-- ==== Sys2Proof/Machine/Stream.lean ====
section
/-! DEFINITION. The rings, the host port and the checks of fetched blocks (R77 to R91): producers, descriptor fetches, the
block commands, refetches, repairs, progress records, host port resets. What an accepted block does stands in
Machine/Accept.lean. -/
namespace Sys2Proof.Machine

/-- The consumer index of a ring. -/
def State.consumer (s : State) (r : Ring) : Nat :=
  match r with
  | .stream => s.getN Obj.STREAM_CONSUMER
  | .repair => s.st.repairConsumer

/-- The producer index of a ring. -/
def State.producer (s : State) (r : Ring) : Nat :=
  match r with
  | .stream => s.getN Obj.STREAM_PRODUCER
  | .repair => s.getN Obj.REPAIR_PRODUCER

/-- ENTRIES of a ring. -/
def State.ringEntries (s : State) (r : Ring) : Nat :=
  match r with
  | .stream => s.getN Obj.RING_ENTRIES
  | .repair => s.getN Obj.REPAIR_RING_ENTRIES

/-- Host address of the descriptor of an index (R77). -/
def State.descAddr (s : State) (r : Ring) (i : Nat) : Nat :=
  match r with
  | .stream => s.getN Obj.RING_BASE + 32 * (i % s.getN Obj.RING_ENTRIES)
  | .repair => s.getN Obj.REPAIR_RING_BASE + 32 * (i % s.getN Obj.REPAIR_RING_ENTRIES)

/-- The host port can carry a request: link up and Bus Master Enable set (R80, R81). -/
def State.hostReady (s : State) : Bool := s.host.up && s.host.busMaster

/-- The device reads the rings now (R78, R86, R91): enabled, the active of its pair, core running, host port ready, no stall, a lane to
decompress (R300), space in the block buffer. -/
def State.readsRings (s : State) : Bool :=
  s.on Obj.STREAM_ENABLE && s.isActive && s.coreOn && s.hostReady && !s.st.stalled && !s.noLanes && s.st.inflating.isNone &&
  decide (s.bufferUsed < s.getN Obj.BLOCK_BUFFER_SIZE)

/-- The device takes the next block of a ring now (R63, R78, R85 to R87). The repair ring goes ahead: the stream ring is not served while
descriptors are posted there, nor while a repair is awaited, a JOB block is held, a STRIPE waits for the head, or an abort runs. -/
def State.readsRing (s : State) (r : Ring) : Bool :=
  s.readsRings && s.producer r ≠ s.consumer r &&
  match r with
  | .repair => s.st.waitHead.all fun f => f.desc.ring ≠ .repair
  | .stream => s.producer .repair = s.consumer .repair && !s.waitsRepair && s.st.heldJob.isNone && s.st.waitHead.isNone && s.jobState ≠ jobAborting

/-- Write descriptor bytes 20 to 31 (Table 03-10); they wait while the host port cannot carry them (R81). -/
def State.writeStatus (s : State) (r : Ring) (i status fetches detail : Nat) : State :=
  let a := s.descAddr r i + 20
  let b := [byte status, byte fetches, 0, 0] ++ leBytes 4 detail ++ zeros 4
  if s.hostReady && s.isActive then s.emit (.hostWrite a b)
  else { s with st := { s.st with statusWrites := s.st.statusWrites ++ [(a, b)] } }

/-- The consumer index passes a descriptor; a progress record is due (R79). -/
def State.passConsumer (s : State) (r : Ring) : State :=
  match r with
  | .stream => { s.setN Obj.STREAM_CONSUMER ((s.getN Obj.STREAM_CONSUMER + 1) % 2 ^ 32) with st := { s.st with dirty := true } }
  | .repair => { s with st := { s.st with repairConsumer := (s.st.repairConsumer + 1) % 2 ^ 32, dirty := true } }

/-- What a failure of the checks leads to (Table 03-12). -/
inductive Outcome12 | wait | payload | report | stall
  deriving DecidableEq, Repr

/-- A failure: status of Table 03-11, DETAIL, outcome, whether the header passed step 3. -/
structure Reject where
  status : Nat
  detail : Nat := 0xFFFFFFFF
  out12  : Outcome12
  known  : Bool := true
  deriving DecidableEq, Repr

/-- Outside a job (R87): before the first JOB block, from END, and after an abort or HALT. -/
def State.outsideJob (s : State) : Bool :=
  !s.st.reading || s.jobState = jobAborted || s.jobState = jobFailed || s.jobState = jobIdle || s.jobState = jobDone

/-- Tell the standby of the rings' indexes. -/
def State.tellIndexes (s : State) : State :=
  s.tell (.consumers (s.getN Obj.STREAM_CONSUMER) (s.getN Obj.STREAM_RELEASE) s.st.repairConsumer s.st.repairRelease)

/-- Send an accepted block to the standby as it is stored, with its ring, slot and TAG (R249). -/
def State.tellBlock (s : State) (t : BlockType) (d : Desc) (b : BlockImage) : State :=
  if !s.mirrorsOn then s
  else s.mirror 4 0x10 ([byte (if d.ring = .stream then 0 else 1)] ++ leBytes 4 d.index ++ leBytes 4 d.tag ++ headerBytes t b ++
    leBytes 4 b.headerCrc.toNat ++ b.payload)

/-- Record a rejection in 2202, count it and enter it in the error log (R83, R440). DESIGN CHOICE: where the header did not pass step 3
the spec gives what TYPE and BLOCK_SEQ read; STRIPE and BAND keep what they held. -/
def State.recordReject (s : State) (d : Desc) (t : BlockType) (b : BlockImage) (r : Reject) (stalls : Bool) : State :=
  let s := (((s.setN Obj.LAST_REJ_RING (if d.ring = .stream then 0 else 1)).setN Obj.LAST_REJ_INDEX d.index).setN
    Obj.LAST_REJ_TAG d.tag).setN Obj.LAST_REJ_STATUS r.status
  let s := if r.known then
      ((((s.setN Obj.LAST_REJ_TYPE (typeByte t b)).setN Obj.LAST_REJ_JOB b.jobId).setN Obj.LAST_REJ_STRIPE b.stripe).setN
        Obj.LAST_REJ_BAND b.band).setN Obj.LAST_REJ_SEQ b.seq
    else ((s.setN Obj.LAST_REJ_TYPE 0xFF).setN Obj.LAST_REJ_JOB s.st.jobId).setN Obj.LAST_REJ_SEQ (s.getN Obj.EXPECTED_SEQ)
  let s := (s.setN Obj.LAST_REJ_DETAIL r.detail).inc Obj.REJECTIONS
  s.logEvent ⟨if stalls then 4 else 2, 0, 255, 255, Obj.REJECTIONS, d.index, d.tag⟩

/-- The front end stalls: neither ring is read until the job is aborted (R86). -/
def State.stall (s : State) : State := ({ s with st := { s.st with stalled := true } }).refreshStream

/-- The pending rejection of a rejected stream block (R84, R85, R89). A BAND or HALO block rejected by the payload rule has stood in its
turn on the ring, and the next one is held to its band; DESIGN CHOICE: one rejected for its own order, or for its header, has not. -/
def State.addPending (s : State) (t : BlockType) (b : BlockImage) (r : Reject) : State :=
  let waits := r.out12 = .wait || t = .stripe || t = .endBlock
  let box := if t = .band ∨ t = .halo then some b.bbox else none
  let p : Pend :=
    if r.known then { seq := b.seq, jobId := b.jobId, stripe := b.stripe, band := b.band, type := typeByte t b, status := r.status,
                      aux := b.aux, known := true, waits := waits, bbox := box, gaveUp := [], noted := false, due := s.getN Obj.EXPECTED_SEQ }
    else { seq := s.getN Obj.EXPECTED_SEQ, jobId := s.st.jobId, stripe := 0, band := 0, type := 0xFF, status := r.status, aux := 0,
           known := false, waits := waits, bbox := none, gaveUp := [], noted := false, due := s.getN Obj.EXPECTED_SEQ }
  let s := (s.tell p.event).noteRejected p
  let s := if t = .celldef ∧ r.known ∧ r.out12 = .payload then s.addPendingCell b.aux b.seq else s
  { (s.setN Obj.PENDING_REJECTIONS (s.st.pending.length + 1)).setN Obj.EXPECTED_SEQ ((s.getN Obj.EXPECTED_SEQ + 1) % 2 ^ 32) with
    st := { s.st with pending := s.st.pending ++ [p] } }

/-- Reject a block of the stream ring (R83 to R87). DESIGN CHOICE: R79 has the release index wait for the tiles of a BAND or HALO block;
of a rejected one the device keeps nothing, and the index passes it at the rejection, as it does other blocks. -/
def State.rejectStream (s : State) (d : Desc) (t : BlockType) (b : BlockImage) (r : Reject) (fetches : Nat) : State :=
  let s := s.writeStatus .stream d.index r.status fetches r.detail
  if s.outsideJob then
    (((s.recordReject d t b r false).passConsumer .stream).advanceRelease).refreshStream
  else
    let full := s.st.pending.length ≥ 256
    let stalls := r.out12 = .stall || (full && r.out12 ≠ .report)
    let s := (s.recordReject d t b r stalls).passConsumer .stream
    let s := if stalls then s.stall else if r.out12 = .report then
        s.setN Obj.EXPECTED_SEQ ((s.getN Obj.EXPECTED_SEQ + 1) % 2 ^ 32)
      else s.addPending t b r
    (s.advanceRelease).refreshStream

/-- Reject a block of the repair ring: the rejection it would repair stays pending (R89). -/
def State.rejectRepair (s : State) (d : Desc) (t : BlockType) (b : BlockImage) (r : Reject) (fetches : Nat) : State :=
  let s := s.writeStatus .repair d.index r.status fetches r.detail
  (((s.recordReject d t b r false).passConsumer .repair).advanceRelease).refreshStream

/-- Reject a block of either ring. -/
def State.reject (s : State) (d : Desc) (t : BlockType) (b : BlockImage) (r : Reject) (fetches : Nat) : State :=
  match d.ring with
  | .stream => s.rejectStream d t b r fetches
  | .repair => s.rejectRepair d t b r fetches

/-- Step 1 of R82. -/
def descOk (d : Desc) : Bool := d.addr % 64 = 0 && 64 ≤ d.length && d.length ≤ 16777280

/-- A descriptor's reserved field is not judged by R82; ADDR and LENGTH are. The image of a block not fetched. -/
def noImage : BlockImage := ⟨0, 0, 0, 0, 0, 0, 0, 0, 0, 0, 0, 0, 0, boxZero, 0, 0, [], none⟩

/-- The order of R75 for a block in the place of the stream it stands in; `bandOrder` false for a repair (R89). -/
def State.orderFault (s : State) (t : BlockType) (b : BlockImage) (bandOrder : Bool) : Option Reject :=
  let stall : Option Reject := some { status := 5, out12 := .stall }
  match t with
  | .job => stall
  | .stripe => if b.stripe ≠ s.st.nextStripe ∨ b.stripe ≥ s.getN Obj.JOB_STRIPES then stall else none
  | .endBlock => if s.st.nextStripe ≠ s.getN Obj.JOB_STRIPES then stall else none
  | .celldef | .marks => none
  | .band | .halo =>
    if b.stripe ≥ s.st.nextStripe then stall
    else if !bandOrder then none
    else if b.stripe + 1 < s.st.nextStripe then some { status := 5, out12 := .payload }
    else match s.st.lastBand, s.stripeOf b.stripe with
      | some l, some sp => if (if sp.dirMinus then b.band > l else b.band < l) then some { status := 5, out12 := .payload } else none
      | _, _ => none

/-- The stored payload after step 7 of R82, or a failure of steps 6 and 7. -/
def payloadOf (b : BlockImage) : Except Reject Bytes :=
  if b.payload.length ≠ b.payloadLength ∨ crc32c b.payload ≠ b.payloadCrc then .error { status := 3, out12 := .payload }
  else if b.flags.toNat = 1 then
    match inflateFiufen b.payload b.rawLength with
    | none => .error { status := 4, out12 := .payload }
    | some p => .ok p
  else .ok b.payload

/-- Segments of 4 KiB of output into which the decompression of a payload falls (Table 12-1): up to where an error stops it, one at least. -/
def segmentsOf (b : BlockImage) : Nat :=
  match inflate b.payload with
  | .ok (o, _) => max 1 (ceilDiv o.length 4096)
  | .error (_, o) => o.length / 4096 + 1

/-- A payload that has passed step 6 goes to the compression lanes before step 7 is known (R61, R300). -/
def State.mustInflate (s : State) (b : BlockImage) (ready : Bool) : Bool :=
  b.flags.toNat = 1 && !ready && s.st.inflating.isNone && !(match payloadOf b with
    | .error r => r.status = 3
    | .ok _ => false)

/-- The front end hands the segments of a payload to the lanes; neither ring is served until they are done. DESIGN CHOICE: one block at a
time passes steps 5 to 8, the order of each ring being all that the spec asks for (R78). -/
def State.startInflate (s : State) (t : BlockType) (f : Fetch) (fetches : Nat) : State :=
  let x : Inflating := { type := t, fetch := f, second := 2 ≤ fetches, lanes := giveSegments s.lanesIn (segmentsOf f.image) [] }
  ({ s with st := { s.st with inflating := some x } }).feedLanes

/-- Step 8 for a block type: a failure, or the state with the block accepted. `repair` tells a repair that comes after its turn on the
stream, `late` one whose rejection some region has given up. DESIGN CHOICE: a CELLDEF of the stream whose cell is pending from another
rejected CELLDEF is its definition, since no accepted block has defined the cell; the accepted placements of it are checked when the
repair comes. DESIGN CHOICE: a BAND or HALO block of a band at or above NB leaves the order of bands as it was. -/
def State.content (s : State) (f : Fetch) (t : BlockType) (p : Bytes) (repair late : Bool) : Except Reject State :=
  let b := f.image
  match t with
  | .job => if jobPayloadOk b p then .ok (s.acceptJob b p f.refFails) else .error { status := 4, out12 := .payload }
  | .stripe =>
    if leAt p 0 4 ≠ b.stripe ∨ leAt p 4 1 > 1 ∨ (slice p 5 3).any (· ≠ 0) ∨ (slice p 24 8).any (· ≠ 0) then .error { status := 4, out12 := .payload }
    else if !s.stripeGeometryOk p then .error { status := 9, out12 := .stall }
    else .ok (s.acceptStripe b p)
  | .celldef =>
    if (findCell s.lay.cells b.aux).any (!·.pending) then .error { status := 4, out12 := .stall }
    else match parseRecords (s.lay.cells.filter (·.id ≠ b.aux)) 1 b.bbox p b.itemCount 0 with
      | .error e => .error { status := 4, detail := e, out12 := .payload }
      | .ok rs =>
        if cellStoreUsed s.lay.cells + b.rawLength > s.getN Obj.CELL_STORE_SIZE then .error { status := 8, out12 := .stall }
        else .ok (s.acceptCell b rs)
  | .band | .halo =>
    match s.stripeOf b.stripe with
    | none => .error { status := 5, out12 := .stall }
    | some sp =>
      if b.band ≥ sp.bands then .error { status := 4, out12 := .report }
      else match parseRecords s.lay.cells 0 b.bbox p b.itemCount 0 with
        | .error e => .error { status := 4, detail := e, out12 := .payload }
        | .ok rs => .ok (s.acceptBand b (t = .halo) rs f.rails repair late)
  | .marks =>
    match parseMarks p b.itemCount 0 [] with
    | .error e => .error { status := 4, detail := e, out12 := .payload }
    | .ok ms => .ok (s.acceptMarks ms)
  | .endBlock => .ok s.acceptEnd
_ _ _ _ _ _ _
Look through the records and copy every line that has the word "true".

  | .stream => { s.setN Obj.STREAM_CONSUMER ((s.getN Obj.STREAM_CONSUMER + 1) % 2 ^ 32) with st := { s.st with dirty := true } }
  | .repair => { s with st := { s.st with repairConsumer := (s.st.repairConsumer + 1) % 2 ^ 32, dirty := true } }
  known  : Bool := true
def State.stall (s : State) : State := ({ s with st := { s.st with stalled := true } }).refreshStream
                      aux := b.aux, known := true, waits := waits, bbox := box, gaveUp := [], noted := false, due := s.getN Obj.EXPECTED_SEQ }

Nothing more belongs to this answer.